The Great Deceiver, Lament. Crimson let you know right off the bat that they are not going to conform to any expecations, with absolutely bizarre and irreverent lyrics, as well as alternating blasts of guitar, bass and drum cacophonies and low volume sections. Wetton's voice seems much more appropriate here compared to Larks Tongues in Aspic, and he even lets loose some wails reminiscent of Greg Lake.

We'll Let You Know, The Mincer. These are the (mostly) instrumental tunes that feature some interesting tones and textures, and even rock a bit in places. Abrupt and quirky, they are notable more for their uniqueness than quality.

The Night Watch, Trio. Here Crimson actually attempt a bit of contemplative melody, the former a mellow vocal piece with captivating lyrics, and the latter a rather boring, simplistic improv tune.
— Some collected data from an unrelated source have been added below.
/-- Well-formedness of a command's operands. -/
def wellFormed : Instr → Bool
  | .fabVcoreReqWrite off data => wfFabVcoreReqWrite off data
  | .avsStepAck mv => wfAvsStepAck mv
  | .avsAckTimeout => true
  | .avsReadback mv => wfAvsReadback mv
  | .sysRefclkLoss => true
  | .stallWdogSample stuck => wfStallWdogSample stuck
  | .pdIdleGate d => wfPdIdleGate d
  | .pdWake d => wfPdWake d
  | .pdPowerUpGrant d => wfPdPowerUpGrant d
  | .hostLaneLoss port lane _ => wfHostLaneLoss port lane
  | .subportLinkUp sub => wfSubportLinkUp sub
  | .frameTransmit x => wfFrameTransmit x
  | .readReq p => wfReadReq p
  | .writeReq p => wfWriteReq p
  | .writepReq p => wfWritepReq p
  | .flush p => wfFlush p
  | .cas64 p => wfCas64 p
  | .fadd64 p => wfFadd64 p
  | .cas128 p => wfCas128 p
  | .send p => wfSend p
  | .triggeredSend p => wfTriggeredSend p
  | .ack p => wfAck p
  | .nak p => wfNak p
  | .mgmt p => wfMgmt p
  | .connect p => wfConnect p
  | .pathOpen p => wfPathOpen p
  | .close p => wfClose p
  | .closed p => wfClosed p
  | .closeDrainEnd conn => wfCloseDrainEnd conn
  | .controlResend conn => wfControlResend conn
  | .retransmitTimerExpiry conn path => wfRetransmitTimerExpiry conn path
  | .connNumberFree conn => wfConnNumberFree conn
  | .ackDelayExpiry conn path => wfAckDelayExpiry conn path
  | .completionRepeat conn => wfCompletionRepeat conn
  | .rnrWaitExpiry conn path => wfRnrWaitExpiry conn path
  | .msnRangeWaitExpiry conn path => wfMsnRangeWaitExpiry conn path
  | .zeroWindowProbe conn => wfZeroWindowProbe conn
  | .windowRestore conn => wfWindowRestore conn
  | .pfcFrame sub prio quanta => wfPfcFrame sub prio quanta
  | .pfcPauseExpiry sub prio => wfPfcPauseExpiry sub prio
  | .pfcRefreshTimer sub prio => wfPfcRefreshTimer sub prio
  | .budgetReservationMet => true
  | .budgetWaitExpiry _ => true
  | .workRequestStart q => wfWorkRequestStart q
  | .workRequestComplete q slot => wfWorkRequestComplete q slot
  | .workRequestFail q slot _ => wfWorkRequestFail q slot
  | .promotionUnitFilled slab lost => wfPromotionUnitFilled slab lost
  | .parkEntryFree => true
  | .valleyDirectTimer conn msn => wfValleyDirectTimer conn msn
  | .moverJobStart m => wfMoverJobStart m
  | .moverUnitDone m => wfMoverUnitDone m
  | .destageProgramDone slab => wfDestageProgramDone slab
  | .destageProgramFail slab => wfDestageProgramFail slab
  | .walkerEvict part => wfWalkerEvict part
  | .segmentRebuildDone seg => wfSegmentRebuildDone seg
  | .markerLogTimer topo => wfMarkerLogTimer topo
  | .ddrCommandIssue ch sub => wfDdrCommandIssue ch sub
  | .campReadDone cpa word _ => wfCampReadDone cpa word
  | .whistleLong _ => true
  | .refreshInterval ch rank => wfRefreshInterval ch rank
  | .mr4Poll ch rank _ => wfMr4Poll ch rank
  | .dimmTempPoll ch dimm tempC => wfDimmTempPoll ch dimm tempC
  | .rfgWindowClear => true
  | .rfgToken b i => wfRfgToken b i
  | .rfgHoldExpiry b i => wfRfgHoldExpiry b i
  | .campTrainStageDone ch _ => wfCampTrainStageDone ch
  | .zqTimer => true
  | .dqsoscRead ch rank _ => wfDqsoscRead ch rank
  | .centringEscalation ch rank => wfCentringEscalation ch rank
  | .frameMoveDone slab => wfFrameMoveDone slab
  | .valleyReadDone vloc cw _ _ => wfValleyReadDone vloc cw
  | .valleyProgramDone vloc _ _ => wfValleyProgramDone vloc
  | .nandResetTimeout die => wfNandResetTimeout die
  | .valleyEraseDone block _ _ => wfValleyEraseDone block
  | .programWaitExpiry die => wfProgramWaitExpiry die
  | .stripeCloseTimer _ => true
  | .journalPageTimer => true
  | .tableLogPageTimer => true
  | .logbookPageTimer => true
  | .verifyPassRead page _ _ => wfVerifyPassRead page
  | .csErase _ _ => true
  | .csProgram _ data _ => wfCsProgram data
  | .csVerify _ _ digest _ => wfCsVerify digest
  | .csCommit _ _ => true
  | .csBankVerify bank _ => wfCsBankVerify bank
  | .csWear => true
  | .pitchLogFlushTimer => true
  | .lineRepairDone line _ => wfLineRepairDone line
  | .faultWindowBucket _ => true
  | .scrubStep word => wfScrubStep word
  | .sramScrubStep _ _ _ => true
  | .summitFillDone line => wfSummitFillDone line
  | .dirtyEvictAdmitted line => wfDirtyEvictAdmitted line
  | .lockWaysWrite off data => wfLockWaysWrite off data
  | .wayCleanDone => true
  | .cipherRequestDone _ => true
  | .keyDerivationDone slot => wfKeyDerivationDone slot
  | .rootReunwrap root => wfRootReunwrap root
  | .knownAnswerTest _ unit _ => wfKnownAnswerTest unit
  | .hello _ _ => true
  | .negotiateTimeout => true
  | .order h recs => wfOrder h recs
  | .operation => true
  | .command => true
  | .topo => true
  | .chain => true
  | .partMsg => true
  | .ivReserve => true
  | .epochMark => true
  | .handover => true
  | .confirm h idx => wfConfirm h idx
  | .renew _ seq => wfRenew seq
  | .renewAck _ seq => wfRenewAck seq
  | .renewalTimer => true
  | .leaseEnd => true
  | .leaseExpiry => true
  | .guardEnd => true
  | .fillReq h _ => wfFillReq h
  | .fillData h _ _ _ => wfFillData h
  | .fillWaitExpiry => true
  | .fetchReq h _ => wfFetchReq h
  | .fetchData h _ _ => wfFetchData h
  | .repairTimeout slab => wfRepairTimeout slab
  | .catchup h slab data _ _ => wfCatchup h slab data
  | .control h _ => wfControl h
  | .returnRequest h => wfReturnRequest h
  | .ropeAck h => wfRopeAck h
  | .ropeRetransmitTimer inst => wfRopeRetransmitTimer inst
  | .ropeInstanceDown inst => wfRopeInstanceDown inst
  | .ropeInstanceUp inst => wfRopeInstanceUp inst
  | .holdTimeExpiry _ => true
  | .leadPathTimeout conn => wfLeadPathTimeout conn
  | .epochMarkTimer => true
  | .returnHoldoff => true
  | .departure _ => true
  | .pd0PowerUp => true
  | .vinGood => true
  | .groupDelayExpiry => true
  | .psPgRise rail => wfPsPgRise rail
  | .dwellEnd rail => wfDwellEnd rail
  | .pgTimeout rail => wfPgTimeout rail
  | .psPgFall rail => wfPsPgFall rail
  | .pgLoss rail => wfPgLoss rail
  | .monitorReading ch pinMv => wfMonitorReading ch pinMv
  | .graceExpiry => true
  | .dischargeEnd rail _ => wfDischargeEnd rail
  | .bivStepTimer => true
  | .inputCollapse => true
  | .bivouacStepDone => true
  | .bivouacEnergyLost => true
  | .holdupFall => true
  | .holdupRestored => true
  | .holdupWaitExpiry => true
  | .buttonRecognised => true
  | .shortPress => true
  | .longPress => true
  | .manualReset => true
  | .manualResetRelease => true
  | .restartDue => true
  | .vddAonLow => true
  | .thermalScan rd => wfThermalScan rd
  | .graceEnd => true
  | .ceilingStep => true
  | .cool => true
  | .guideHang g => wfGuideHang g
  | .sdRefclkLoss => true
  | .sdRefclkRestored => true
  | .startStageDone _ => true
  | .commandPendingTimer _ => true
  | .guideWaitTimeout _ => true
  | .idQuery _ => true
  | .limitsQuery _ => true
  | .identitySet _ => true
  | .identityRemove _ _ => true
  | .identityQuery _ _ => true
  | .authKeySet _ => true
  | .regionRegister _ => true
  | .regionQuery _ _ => true
  | .regionRevoke _ _ => true
  | .accessGroupSet _ _ _ => true
  | .accessGroupQuery _ _ => true
  | .landingRegister _ _ _ => true
  | .landingRemove _ _ => true
  | .connQuery _ _ => true
  | .connClose _ _ => true
  | .chainQueueCreate _ _ _ _ _ _ _ => true
  | .chainPost _ _ _ => true
  | .chainReset _ _ => true
  | .chainQueueDelete _ _ => true
  | .chainQuery _ _ => true
  | .triggerBind _ _ _ _ => true
  | .triggerUnbind _ _ => true
  | .portConfig _ _ _ => true
  | .objectCreate _ => true
  | .objectQuery _ _ => true
  | .objectSetPlacement _ _ _ => true
  | .objectEvict _ _ _ _ => true
  | .objectTrim _ _ _ _ => true
  | .objectDelete _ _ => true
  | .objectPublish _ => true
  | .topoCreate _ => true
  | .topoStepAdd _ _ => true
  | .topoCommit _ _ => true
  | .topoDelete _ _ => true
  | .topoAdvance _ _ _ => true
  | .topoQuery _ _ => true
  | .sumReload _ _ _ _ => true
  | .sumInvalidate _ _ _ => true
  | .rangeConfig _ _ _ => true
  | .keyRootLoad _ => true
  | .keyRootUnload _ _ => true
  | .keyRootQuery _ => true
  | .keySessionQuery _ _ => true
  | .keySlotStep _ _ => true
  | .keySlotQuery _ _ => true
  | .keyConfig _ _ => true
  | .contentUnseal _ _ _ _ _ _ _ => true
  | .cvuContextSet _ _ _ _ _ _ => true
  | .cvuContextGet _ _ => true
  | .ropeQuery _ => true
  | .ropeHandover _ => true
  | .ropeReturnEnable _ => true
  | .ropeSolo _ => true
  | .ropeConfig _ _ => true
  | .pwrStatus _ => true
  | .pwrShutdown _ => true
  | .vcoreSet _ _ => true
  | .thermalStatus _ => true
  | .thermalConfig _ _ => true
  | .domainSwitch _ _ _ => true
  | .seqConfig _ _ => true
  | .logRead _ => true
  | .logClear _ => true
  | .freeze _ _ => true
  | .plogRead _ => true
  | .thaw _ _ => true
  | .autoThaw lg => wfAutoThaw lg
  | .telemetryRead _ _ => true
  | .nqConfig _ _ _ => true
  | .scrubConfig _ _ => true
  | .campFaultList _ => true
  | .campConfig _ _ _ _ => true
  | .campRowRetire _ _ _ _ _ _ => true
  | .valleyConfig _ _ => true
  | .valleyStatus _ => true
  | .firmwareWrite _ => true
  | .firmwareVerify _ _ _ => true
  | .firmwareSelect _ _ => true
  | .firmwareCommit _ => true
  | .configSave _ => true
  | .cairnStatus _ => true
  | .ladderRetry _ => true
  | .ladderReinit _ => true
  | .deviceReset _ => true
  | .pwrCycle _ => true
  | .ladderStatus _ => true
  | .portQuiesce _ => true
  | .connFence _ => true
  | .hostFence _ => true
  | .regionFence _ => true
  | .brakeStatus _ => true
  | .i3cPrivateWrite _ => true
  | .i3cPrivateRead => true
  | .entdaa addr => wfEntdaa addr
  | .setdasa stat addr => wfSetdasa stat addr
  | .rstdaa => true
  | .enec => true
  | .disec => true
  | .getpid => true
  | .getbcr => true
  | .getdcr => true
  | .getstatus => true
  | .getmwl => true
  | .getmrl => true
  | .mbxDoorbell _ => true
  | .mbxRelease _ => true
  | .mbxGrantGo => true
  | .mbxGrantDrop => true
  | .grantExpiry => true
  | .mbxIntStatusWrite _ => true
  | .nqPop q _ => wfNqPop q
  | .nqPeek q _ => wfNqPeek q
  | .rcRead off _ => wfRcRead off
  | .cvuCtxWrite off _ => wfCvuCtxWrite off
  | .registerWrite off _ => wfRegisterWrite off
  | .pcieLinkReset => true
  | .mpPerstN _ => true
  | .jtagAccess _ => true
  | .timeMarkTimer => true
  | .operatingHourTick => true
  | .belayWiresLost => true
  | .sysRefclkRestored => true
  | .alwaysOnSupplyFail => true
  | .pmbAlert => true
  | .ropeLaneLoss inst lane _ => wfRopeLaneLoss inst lane
  | .ladderBoundExpiry _ => true
  | .ingressFrameDrop port _ => wfIngressFrameDrop port
  | .msixEnable => true
  | .sdRefclkWaitTimeout => true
Starless and Bible Black, Fracture. Finally, the album closes with two extended improv tracks. The title track is quite forgettable, with boring minutes of lead-in and die-down that surround about 4-5 minutes of actual interesting music. Fortunately, the final track is an absolute monster. Here Crimson deliver some gruesome and haunting melody and tones for the first two thirds, building intensity throughout. Then the final 4 minutes arrive, and you should prepare for your head to explode and face to melt. This is the only Crimson improv piece that really moves me, but boy does it ever!

Worth owning just for Fracture, and little else, unless you really enjoy improvisational music or need something much different from what you are normally exposed to. I may not enjoy all of it, but I certainly can appreciate it, if that makes sense.